Let ε be something very small, and define the difference operator d so that (df)(x) = f(x + ε) - f(x). Usually we don't want to handle the functions dx and dy by themselves, because they are so small, and their exact values depend on ε. But when we divide dy by dx we get something that is no longer ε-sized, and doesn't (in a limit sense) depend on the value of ε.

And why think way? When I learned the chain rule dy/dx = dy/du * du/dx I was told that even though the du's appear to cancel out, this is just abuse of notation and basically a meaningless coincidence. I understand that the teachers just wanted students to be careful; they don't want people "simplifying" dx/dy to x/y. However, I was never really satisfied with this explanation. I finally realized that by thinking about it using the difference operator above, it is not a meaningless coincidence: the du's actually do, in a sense, cancel out.

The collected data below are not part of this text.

/-- R207, R154: UNPACK, and DECODE's unpack stage, fail with MALFORMED_REDUNDANT on a buffer that passes the length and value
checks, at the tail unit, when tail bits that repeat group bits disagree with the bytes R153 builds. -/
def Obligations.MalformedRedundantReported : Prop :=
  (∀ (s : State) (n p : Nat), 1 ≤ n → s.unitLen.toNat = unitLength n → s.unitLen.toNat ≤ unitCap s.rawCap →
    (∀ q, ¬ ValueFault n (s.content .unit) q) →
    RedundancyFault n (s.content .unit) (unpackBytes (geometry (unitLength n)) (s.content .unit)) p →
    exec .unpack s = .next (failedWith s 6#4 (BitVec.ofNat 32 p))) ∧
  (∀ (s : State) (u : List Byte) (n p : Nat), 1 ≤ n → s.textLen.toNat = unitLength n →
    s.textLen.toNat ≤ unitCap s.rawCap → (∀ q, ¬ CharFault s.rev (s.content .text) q) →
    UnitsOf s.rev (s.content .text) u → (∀ q, ¬ ValueFault n u q) →
    RedundancyFault n u (unpackBytes (geometry (unitLength n)) u) p →
    exec .decode s = .next (failedWith s 6#4 (BitVec.ofNat 32 p)))

/-- R208: TO_TEXT fails with INDEX_RANGE at the lowest failing position; ENCODE never does. -/
def Obligations.IndexRangeReported : Prop :=
  (∀ (s : State) (p : Nat), s.unitLen.toNat ≤ unitCap s.rawCap → IndexFault (s.content .unit) p →
    (∀ q, q < p → ¬ IndexFault (s.content .unit) q) →
    exec .toText s = .next (failedWith s 7#4 (BitVec.ofNat 32 p))) ∧
  (∀ s t : State, exec .encode s = .next t → t.errCode ≠ 7#4)

/-! ## The transcoder -/

/-- R15: the stream of a byte buffer has `8N` bits, stream bit `s` being bit `7 - (s mod 8)` of byte `s div 8`, and a k-bit
value taken from it has its first stream bit as its most significant. -/
def Obligations.StreamIsMostSignificantFirst : Prop :=
  (∀ b : List Byte, (bitStream b).length = 8 * b.length) ∧
  (∀ (b : List Byte) (s : Nat), s < 8 * b.length → (bitStream b)[s]? = some (streamBit b s)) ∧
  (∀ (bs : List Bool) (j : Nat), j < bs.length → bs[j]? = some ((valueOf bs).testBit (bs.length - 1 - j)))

/-- R144, R143: PACK's group units: pair `k` holds the top 5 and the low 8 bits of the 13-bit group value, which is also the
value of the three-byte window; the whole has `UnitLen(N)` units. -/
def Obligations.PackEmitsGroupPairs : Prop :=
  ∀ b : List Byte, (packUnits b).length = unitLength b.length ∧
    ∀ k, k < 8 * b.length / 13 →
      (packUnits b)[2 * k]? = some (BitVec.ofNat 8 (groupSum b k / 2 ^ 8)) ∧
      (packUnits b)[2 * k + 1]? = some (BitVec.ofNat 8 (groupSum b k % 2 ^ 8)) ∧
      groupSum b k < 2 ^ 13 ∧ groupWindow b k = groupSum b k

/-- R145, R146: PACK's tail by the residue, on a non-empty buffer; an empty buffer has no unit at all. -/
def Obligations.PackEmitsTailBand : Prop :=
  packUnits [] = [] ∧
  ∀ b : List Byte, b ≠ [] →
    let n := b.length
    let m := 8 * n % 13
    let t := (packUnits b).drop (2 * (8 * n / 13))
    (m = 0 → t = [0x00#8]) ∧
    (1 ≤ m ∧ m ≤ 6 → t = [BitVec.ofNat 8 ((nth b (n - 1)).toNat % 64)]) ∧
    (7 ≤ m ∧ m ≤ 8 → t = [0x00#8, nth b (n - 1)]) ∧
    (9 ≤ m → t = [BitVec.ofNat 8 ((nth b (n - 2)).toNat % 16), nth b (n - 1)])

/-- R149, R150: the unpack geometry of `UnitLen(N)` gives back `N`, its groups and its residue, for every `N ≥ 1`. -/
def Obligations.GeometryInvertsUnitLength : Prop :=
  ∀ n, 1 ≤ n → geometry (unitLength n) =
    { tailLen := if 8 * n % 13 ≤ 6 then 1 else 2, groups := 8 * n / 13, numbits := 13 * (8 * n / 13),
      outLen := n, tailBits := 8 * n % 13 }

/-- R151, R160: the valid lengths are those of some pack; the others are 1 and the lengths from 2 of residue 0, 6 or 11 mod
16, which are those of two tail units with `g mod 8` 2 or 7 and those of one tail unit with `g mod 8` 5. -/
def Obligations.ValidLengthsAreThoseOfPack : Prop :=
  ∀ len, 1 ≤ len →
    (lengthValid (geometry len) = true ↔ ∃ n, 1 ≤ n ∧ len = unitLength n) ∧
    (lengthValid (geometry len) = false ↔
      len = 1 ∨ (2 ≤ len ∧ (len % 16 = 0 ∨ len % 16 = 6 ∨ len % 16 = 11))) ∧
    (2 ≤ len → (lengthValid (geometry len) = false ↔
      ((geometry len).tailLen = 2 ∧ ((geometry len).groups % 8 = 2 ∨ (geometry len).groups % 8 = 7)) ∨
      ((geometry len).tailLen = 1 ∧ (geometry len).groups % 8 = 5)))

/-- R159: `UnitLen` is strictly increasing, so a unit buffer fits UNIT exactly when its bytes fit RAW; within one `g` the
tail length rises from 1 to 2, and from `g` to `g+1` the length rises from at most `2g+2` to at least `2g+3`. R161: the length
for `N > 0` and its density bound `16N/13 + 2`. -/
def Obligations.UnitLengthStrictlyIncreases : Prop :=
  (∀ n n', n < n' → unitLength n < unitLength n') ∧
  (∀ (c : Config.RawCap) (n : Nat), unitLength n ≤ unitCap c ↔ n ≤ c.val) ∧
  (∀ n, 1 ≤ n → groupCount (n + 1) = groupCount n →
    unitLength n = 2 * groupCount n + 1 ∧ unitLength (n + 1) = 2 * groupCount n + 2) ∧
  (∀ n, groupCount (n + 1) = groupCount n + 1 →
    unitLength n ≤ 2 * groupCount n + 2 ∧ 2 * groupCount n + 3 ≤ unitLength (n + 1)) ∧
  (∀ n, 0 < n → (unitLength n = 2 * (8 * n / 13) + 1 ∨ unitLength n = 2 * (8 * n / 13) + 2) ∧
    13 * unitLength n ≤ 16 * n + 26)

/-- R153: the stream of the bytes UNPACK builds from a buffer of `UnitLen(n)` units whose group units are in range: stream
bit `13k+j` is bit `12-j` of the group value, and the last `m` bits are the low bits of the tail. -/
def Obligations.UnpackBuildsTheStream : Prop :=
  ∀ (n : Nat) (u : List Byte), 1 ≤ n → u.length = unitLength n → (∀ q, ¬ ValueFault n u q) →
    let b := unpackBytes (geometry u.length) u
    let g := 8 * n / 13
    let m := 8 * n % 13
    b.length = n ∧
    (∀ k j, k < g → j < 13 →
      streamBit b (13 * k + j) = ((nth u (2 * k)).toNat * 256 + (nth u (2 * k + 1)).toNat).testBit (12 - j)) ∧
    (∀ j, j < m → m ≤ 8 → streamBit b (13 * g + j) = (nth u (u.length - 1)).getLsbD (m - 1 - j)) ∧
    (∀ j, j < m → 9 ≤ m → streamBit b (13 * g + j) =
      ((nth u (u.length - 2)).toNat * 256 + (nth u (u.length - 1)).toNat).testBit (m - 1 - j))

/-- R158: PACK and UNPACK are inverse: every packed buffer unpacks to its bytes, and every buffer that unpacks is the
pack of the result. -/
def Obligations.UnpackInvertsPack : Prop :=
  (∀ b : List Byte, unpackUnits (packUnits b) = .ok b) ∧
  (∀ u b : List Byte, unpackUnits u = .ok b → packUnits b = u)

/-! ## The symbol codec and the alphabet -/

/-- R174: ToText and FromText preserve the length, which is two symbols for each pair and one for a lone unit. R175: under an
alphabet, ToText maps the unit buffers without an index fault one-to-one onto the strings FromText accepts, and FromText is
its inverse. -/
def Obligations.TextIsBijective : Prop :=
  (∀ (f : ForwardTable) (u t : List Byte), toText f u = .ok t →
    t.length = u.length ∧ t.length = 2 * (u.length / 2) + u.length % 2) ∧
  (∀ (r : ReverseTable) (t u : List Byte), fromText r t = .ok u → u.length = t.length) ∧
  ∀ (f : ForwardTable) (r : ReverseTable), AlphabetOk f r →
    (∀ u : List Byte, (∀ p, ¬ IndexFault u p) → ∃ t, toText f u = .ok t ∧ fromText r t = .ok u) ∧
    (∀ t u : List Byte, fromText r t = .ok u → (∀ p, ¬ IndexFault u p) ∧ toText f u = .ok t) ∧
    (∀ t : List Byte, (∀ p, p < t.length → ∃ i : Fin 94, symbolAt f i = nth t p) → ∃ u, fromText r t = .ok u)

/-- R176: on the output of PACK every pair is at most 8191, so its first index is at most 87, and a lone tail unit is at most
63, so ToText cannot fail. -/
def Obligations.PackOutputHasSymbols : Prop :=
  ∀ b : List Byte,
    (∀ k, 2 * k + 1 < (packUnits b).length →
      (nth (packUnits b) (2 * k)).toNat * 256 + (nth (packUnits b) (2 * k + 1)).toNat ≤ 8191 ∧
      ((nth (packUnits b) (2 * k)).toNat * 256 + (nth (packUnits b) (2 * k + 1)).toNat) / 94 ≤ 87) ∧
    ((packUnits b).length % 2 = 1 → (nth (packUnits b) ((packUnits b).length - 1)).toNat ≤ 63) ∧
    ∀ f : ForwardTable, ∃ t, toText f (packUnits b) = .ok t
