-- ==== Sys2Proof/Laws/Codec.lean ====
section
/-! SUPPORT. What the searches of the symbol codec and of BUILD_ALPHABET find, said once: the first illegal character, the
first bad symbol.
-/

namespace Sys2Proof.Machine

theorem symbolOf_of_lt (f : ForwardTable) (i : Nat) (h : i < 94) : symbolOf f i = some (symbolAt f ⟨i, h⟩) := by
  simp [symbolOf, h]

theorem symbolOf_of_ge (f : ForwardTable) (i : Nat) (h : 94 ≤ i) : symbolOf f i = none := by
  simp [symbolOf]
  omega

/-! ### The first illegal character (R172) -/

theorem firstIllegal_eq_none (r : ReverseTable) (p : Nat) (t : List Byte) :
    firstIllegal r p t = none ↔ ∀ c ∈ t, illegalChar r c = false := by
  induction t generalizing p with
  | nil => simp [firstIllegal]
  | cons c t ih =>
    unfold firstIllegal
    split
    · rename_i h
      simp [h]
    · rename_i h
      rw [ih]
      simp at h
      simp [h]

theorem firstIllegal_eq_some (r : ReverseTable) (p q : Nat) (t : List Byte) (hq : q < t.length)
    (h : illegalChar r (nth t q) = true) (hm : ∀ k, k < q → illegalChar r (nth t k) = false) :
    firstIllegal r p t = some (p + q) := by
  induction t generalizing p q with
  | nil => simp at hq
  | cons c t ih =>
    unfold firstIllegal
    cases q with
    | zero =>
      simp [nth] at h
      simp [h]
    | succ q =>
      have h0 := hm 0 (by omega)
      simp [nth] at h0
      rw [nth_cons_succ] at h
      rw [h0]
      have := ih (p + 1) q (by simpa using hq) h fun k hk => by
        have := hm (k + 1) (by omega)
        rwa [nth_cons_succ] at this
      simp [this]
      omega

/-! ### The first bad symbol (R130) -/

theorem firstBadSymbol_eq_none (i : Nat) (seen cs : List Byte) : firstBadSymbol i seen cs = none ↔
    ∀ k, k < cs.length → 33 ≤ (nth cs k).toNat ∧ (nth cs k).toNat ≤ 126 ∧ nth cs k ∉ seen ∧
      ∀ j, j < k → nth cs j ≠ nth cs k := by
  induction cs generalizing i seen with
  | nil => simp [firstBadSymbol]
  | cons c cs ih =>
    have z : nth (c :: cs) 0 = c := rfl
    unfold firstBadSymbol
    constructor
    · intro h
      split at h
      · cases h
      · rename_i h1
        split at h
        · cases h
        · rename_i h2
          rw [ih] at h
          intro k hk
          cases k with
          | zero =>
            rw [z]
            exact ⟨by omega, by omega, h2, fun j hj => by omega⟩
          | succ k =>
            have := h k (by simpa using hk)
            rw [nth_cons_succ]
            simp only [List.mem_cons, not_or] at this
            refine ⟨this.1, this.2.1, this.2.2.1.2, fun j hj => ?_⟩
            cases j with
            | zero =>
              rw [z]
              exact fun e => this.2.2.1.1 e.symm
            | succ j =>
              rw [nth_cons_succ]
              exact this.2.2.2 j (by omega)
    · intro h
      have h0 := h 0 (by simp)
      rw [z] at h0
      rw [if_neg (by omega), if_neg h0.2.2.1, ih]
      intro k hk
      have := h (k + 1) (by simpa using hk)
      rw [nth_cons_succ] at this
      refine ⟨this.1, this.2.1, ?_, fun j hj => ?_⟩
      · rw [List.mem_cons, not_or]
        exact ⟨fun e => this.2.2.2 0 (by omega) (by rw [z]; exact e.symm), this.2.2.1⟩
      · have := this.2.2.2 (j + 1) (by omega)
        rwa [nth_cons_succ] at this

end Sys2Proof.Machine
end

[+] mrottenkolber|9 years ago|reply

This a thousand times. I boycott math notation. My most memorable math moments are:

- giving a talk on notation in high school (I was not tasked to do this, I decided to do it on my own) because I was FREAKED OUT by how we were using tons of symbols nobody had ever explained or defined

- converting all Math I encountered in University to Common Lisp programs to get rid of the shit notation

- bursting into crazy laughter when after five algebra lectures the prof notices that the students parse his notation differently than he does

Give it names, use S-Expressions.

[+] nabla9|9 years ago|reply

I had the similar experience when I started to learn math, even the Common Lisp part. I knew how to program from young age and I thought math syntactically. From that mindset it was obviously painful.

But once you really start to understand math, you realize that mathematical notation is not very formal or rigorous. It's shorthand visual help to keep track actual mathematical objects behind the notation. S-expressions are perfect for formal definitions and programming. They are not so good for actually thinking mathematics. Mathematical notation can be dense and contain lots of information.

Notation is problematic for students because underlying concepts or notation is almost never explained well. For example, I don't remember anyone explaining what functional or implicit functions are before using them heavily. I had to figure them out myself.

[+] Smaug123|9 years ago|reply

Out of interest, what subject did you study at University? I studied maths, and everything was defined rigorously at the start of every pure course; and you could always stop the lecturer and ask them what a given piece of notation meant.

[+] catnaroek|9 years ago|reply

Mathematical notation was designed to calculate by hand. If you actually tried to calculate anything by hand, you'd dread long variable names and not being able to use infix symbols with sensible precedence rules. But, of course, a programmer would rather die than calculate anything by hand.

[+] agumonkey|9 years ago|reply

Out of curiosity, are you familiar with SICM ? https://mitpress.mit.edu/sites/default/files/titles/content/...

[+] yorwba|9 years ago|reply

I had an exam in probability theory yesterday, so these topics are still quite fresh in my mind. The confusion already starts when he uses the equation

  E[X] = \sum_{i=1}^{\infty} x_i p(x_i)

for the expectation. In my class it was introduced as

  E[X] = \sum_{\omega \in \Omega} X(\omega) P(\omega)
       = \sum_{ x \in X(\Omega)} x p_X(x)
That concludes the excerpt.